[YOUR ASSIGNMENT] Output the line with "nrows := [0, 0, 0, 0]" and every following line to the end of the material, exactly as they appear.

[DATA IN THIS EXERCISE]
BEGIN

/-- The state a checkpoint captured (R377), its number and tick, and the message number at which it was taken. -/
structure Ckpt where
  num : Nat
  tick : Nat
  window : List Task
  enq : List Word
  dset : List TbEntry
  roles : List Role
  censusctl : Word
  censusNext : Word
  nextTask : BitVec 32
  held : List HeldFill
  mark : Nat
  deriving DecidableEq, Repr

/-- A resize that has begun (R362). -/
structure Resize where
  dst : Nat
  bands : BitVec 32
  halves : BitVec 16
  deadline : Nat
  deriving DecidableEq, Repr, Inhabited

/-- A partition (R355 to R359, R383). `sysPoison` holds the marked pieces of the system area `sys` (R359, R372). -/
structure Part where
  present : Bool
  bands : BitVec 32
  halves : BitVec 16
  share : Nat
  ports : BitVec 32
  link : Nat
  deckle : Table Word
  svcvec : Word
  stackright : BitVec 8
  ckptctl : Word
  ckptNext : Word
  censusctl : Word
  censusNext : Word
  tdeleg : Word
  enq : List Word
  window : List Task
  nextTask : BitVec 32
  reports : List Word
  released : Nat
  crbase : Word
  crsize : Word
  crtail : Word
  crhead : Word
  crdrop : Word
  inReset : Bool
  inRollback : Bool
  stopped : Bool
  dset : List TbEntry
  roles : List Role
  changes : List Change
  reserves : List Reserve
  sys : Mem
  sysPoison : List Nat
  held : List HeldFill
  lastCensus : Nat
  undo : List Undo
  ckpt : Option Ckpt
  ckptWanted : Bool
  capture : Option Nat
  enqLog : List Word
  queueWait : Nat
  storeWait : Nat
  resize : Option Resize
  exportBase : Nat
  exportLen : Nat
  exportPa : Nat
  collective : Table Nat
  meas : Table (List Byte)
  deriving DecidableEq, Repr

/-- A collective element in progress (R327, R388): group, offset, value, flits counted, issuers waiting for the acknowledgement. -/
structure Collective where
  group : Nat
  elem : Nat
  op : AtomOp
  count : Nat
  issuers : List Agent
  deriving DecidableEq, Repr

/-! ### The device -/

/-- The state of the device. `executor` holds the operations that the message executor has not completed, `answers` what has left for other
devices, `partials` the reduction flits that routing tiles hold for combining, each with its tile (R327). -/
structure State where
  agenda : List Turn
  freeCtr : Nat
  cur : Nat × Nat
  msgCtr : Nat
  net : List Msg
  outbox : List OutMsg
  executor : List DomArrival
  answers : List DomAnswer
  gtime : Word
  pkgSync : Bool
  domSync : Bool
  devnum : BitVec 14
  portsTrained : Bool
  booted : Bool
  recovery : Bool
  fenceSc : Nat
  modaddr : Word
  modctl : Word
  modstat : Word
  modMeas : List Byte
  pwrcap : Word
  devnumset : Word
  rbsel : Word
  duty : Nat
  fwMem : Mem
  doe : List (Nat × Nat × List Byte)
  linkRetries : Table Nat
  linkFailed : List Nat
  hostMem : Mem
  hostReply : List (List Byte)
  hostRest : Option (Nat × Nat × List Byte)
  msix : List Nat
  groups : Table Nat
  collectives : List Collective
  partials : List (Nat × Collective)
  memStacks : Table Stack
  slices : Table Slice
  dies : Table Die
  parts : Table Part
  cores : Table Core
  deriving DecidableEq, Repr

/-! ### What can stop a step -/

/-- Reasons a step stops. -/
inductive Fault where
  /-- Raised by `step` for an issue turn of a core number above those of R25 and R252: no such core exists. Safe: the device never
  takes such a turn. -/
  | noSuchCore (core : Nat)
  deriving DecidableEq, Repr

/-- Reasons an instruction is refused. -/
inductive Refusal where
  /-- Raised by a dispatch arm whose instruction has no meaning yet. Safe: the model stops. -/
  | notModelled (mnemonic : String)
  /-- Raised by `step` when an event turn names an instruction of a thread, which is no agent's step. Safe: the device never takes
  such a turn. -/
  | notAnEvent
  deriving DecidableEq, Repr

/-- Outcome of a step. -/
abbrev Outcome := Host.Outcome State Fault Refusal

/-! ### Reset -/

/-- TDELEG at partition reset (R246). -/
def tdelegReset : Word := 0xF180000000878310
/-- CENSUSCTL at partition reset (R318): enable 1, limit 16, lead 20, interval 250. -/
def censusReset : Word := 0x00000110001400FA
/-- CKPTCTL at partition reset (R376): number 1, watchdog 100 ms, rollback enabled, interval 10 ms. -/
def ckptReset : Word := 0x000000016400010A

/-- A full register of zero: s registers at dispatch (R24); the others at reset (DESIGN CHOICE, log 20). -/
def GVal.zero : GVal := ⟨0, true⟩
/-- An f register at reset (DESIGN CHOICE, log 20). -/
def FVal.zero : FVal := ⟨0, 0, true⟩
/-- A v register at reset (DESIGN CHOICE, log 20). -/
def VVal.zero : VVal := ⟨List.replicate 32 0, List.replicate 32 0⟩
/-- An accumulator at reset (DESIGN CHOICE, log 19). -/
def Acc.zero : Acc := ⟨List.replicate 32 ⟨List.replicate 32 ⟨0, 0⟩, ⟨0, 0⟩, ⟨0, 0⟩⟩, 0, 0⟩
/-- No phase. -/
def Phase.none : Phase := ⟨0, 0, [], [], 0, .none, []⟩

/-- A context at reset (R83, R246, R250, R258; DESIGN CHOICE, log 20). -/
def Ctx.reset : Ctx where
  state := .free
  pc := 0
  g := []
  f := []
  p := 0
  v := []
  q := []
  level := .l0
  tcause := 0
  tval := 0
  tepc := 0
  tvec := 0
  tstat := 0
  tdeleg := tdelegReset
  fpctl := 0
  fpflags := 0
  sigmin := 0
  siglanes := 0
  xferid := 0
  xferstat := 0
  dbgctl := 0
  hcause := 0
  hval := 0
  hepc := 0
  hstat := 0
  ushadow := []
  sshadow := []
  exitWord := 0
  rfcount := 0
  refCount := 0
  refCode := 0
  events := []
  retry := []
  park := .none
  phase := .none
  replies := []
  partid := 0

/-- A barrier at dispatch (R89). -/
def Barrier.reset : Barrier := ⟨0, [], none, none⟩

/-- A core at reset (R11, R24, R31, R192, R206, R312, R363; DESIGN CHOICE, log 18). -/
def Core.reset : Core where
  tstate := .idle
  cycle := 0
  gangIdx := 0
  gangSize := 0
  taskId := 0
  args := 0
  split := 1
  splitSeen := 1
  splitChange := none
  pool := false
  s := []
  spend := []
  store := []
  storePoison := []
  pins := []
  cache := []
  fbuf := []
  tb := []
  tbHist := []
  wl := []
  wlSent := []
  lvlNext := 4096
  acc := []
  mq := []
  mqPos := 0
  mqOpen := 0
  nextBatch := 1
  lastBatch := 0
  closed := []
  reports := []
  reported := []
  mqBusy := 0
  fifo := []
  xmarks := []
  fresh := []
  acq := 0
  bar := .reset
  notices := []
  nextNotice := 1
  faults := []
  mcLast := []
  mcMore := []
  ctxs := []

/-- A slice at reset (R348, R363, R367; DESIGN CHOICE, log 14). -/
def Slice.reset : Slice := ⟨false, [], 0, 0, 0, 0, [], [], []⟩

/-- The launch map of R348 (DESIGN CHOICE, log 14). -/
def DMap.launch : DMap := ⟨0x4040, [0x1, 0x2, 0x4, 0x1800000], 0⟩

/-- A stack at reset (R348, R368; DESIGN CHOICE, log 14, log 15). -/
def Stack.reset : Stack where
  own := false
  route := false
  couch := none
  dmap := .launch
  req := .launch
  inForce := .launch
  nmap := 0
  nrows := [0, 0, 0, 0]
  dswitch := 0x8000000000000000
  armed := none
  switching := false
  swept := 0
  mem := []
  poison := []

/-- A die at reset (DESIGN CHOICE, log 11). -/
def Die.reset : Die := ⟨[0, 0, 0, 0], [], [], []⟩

END

[ANSWER BELOW]
  nrows := [0, 0, 0, 0]
  dswitch := 0x8000000000000000
  armed := none
  switching := false
  swept := 0
  mem := []
  poison := []

/-- A die at reset (DESIGN CHOICE, log 11). -/
def Die.reset : Die := ⟨[0, 0, 0, 0], [], [], []⟩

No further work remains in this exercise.